[What you need to do]:
Beginning with the first line of the entries below, quote each line until you reach and include the line with "def unit (x".

[Collected data entries]:
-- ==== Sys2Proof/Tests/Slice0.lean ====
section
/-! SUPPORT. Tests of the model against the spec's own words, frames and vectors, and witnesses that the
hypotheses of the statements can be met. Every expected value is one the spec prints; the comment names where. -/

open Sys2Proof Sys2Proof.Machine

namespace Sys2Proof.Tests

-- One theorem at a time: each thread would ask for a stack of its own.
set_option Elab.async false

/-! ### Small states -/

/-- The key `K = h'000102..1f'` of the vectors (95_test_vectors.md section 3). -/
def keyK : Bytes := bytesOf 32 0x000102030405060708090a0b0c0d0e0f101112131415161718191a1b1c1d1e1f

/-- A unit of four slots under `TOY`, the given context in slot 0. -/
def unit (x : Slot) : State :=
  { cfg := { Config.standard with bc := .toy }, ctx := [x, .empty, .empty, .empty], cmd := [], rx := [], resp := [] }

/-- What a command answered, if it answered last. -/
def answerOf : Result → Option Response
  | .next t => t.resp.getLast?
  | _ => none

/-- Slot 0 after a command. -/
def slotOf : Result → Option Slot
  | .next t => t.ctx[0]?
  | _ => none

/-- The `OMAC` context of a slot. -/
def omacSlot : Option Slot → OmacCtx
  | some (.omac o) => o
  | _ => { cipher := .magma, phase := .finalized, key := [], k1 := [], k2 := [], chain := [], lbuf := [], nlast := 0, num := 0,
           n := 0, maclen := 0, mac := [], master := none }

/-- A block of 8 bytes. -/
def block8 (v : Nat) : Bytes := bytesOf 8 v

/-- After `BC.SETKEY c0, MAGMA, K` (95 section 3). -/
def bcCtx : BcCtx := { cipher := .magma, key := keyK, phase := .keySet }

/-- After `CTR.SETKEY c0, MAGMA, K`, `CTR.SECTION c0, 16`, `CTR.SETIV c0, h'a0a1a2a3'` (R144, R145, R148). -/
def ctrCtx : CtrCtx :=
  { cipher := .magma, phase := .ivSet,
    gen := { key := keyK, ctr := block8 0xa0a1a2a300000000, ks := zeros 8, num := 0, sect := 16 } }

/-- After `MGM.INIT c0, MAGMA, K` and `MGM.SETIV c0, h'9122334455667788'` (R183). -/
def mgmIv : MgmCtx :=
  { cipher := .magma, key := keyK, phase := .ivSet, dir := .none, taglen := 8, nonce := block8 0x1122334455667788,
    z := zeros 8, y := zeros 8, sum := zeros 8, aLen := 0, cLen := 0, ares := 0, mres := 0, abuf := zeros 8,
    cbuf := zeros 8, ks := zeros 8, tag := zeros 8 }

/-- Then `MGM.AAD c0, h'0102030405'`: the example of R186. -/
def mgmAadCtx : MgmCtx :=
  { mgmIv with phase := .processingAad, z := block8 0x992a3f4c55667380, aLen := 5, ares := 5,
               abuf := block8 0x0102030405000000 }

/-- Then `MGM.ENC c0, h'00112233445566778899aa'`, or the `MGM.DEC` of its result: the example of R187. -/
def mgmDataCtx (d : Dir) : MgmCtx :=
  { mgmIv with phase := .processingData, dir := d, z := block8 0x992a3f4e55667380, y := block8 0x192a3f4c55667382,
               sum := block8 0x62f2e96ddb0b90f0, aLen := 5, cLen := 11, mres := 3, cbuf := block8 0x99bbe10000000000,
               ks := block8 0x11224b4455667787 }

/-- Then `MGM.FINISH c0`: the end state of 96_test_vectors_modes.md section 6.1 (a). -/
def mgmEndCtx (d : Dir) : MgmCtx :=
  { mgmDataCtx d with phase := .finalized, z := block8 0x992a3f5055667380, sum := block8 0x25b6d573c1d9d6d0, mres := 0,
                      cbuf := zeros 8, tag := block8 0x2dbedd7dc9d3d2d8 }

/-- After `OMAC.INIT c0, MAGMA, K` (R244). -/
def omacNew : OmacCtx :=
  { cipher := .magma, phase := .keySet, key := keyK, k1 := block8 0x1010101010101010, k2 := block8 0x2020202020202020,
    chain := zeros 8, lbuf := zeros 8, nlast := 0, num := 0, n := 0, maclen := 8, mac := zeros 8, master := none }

[Answer to the exercise]:
-- ==== Sys2Proof/Tests/Slice0.lean ====
section
/-! SUPPORT. Tests of the model against the spec's own words, frames and vectors, and witnesses that the
hypotheses of the statements can be met. Every expected value is one the spec prints; the comment names where. -/

open Sys2Proof Sys2Proof.Machine

namespace Sys2Proof.Tests

-- One theorem at a time: each thread would ask for a stack of its own.
set_option Elab.async false

/-! ### Small states -/

/-- The key `K = h'000102..1f'` of the vectors (95_test_vectors.md section 3). -/
def keyK : Bytes := bytesOf 32 0x000102030405060708090a0b0c0d0e0f101112131415161718191a1b1c1d1e1f

/-- A unit of four slots under `TOY`, the given context in slot 0. -/
def unit (x : Slot) : State :=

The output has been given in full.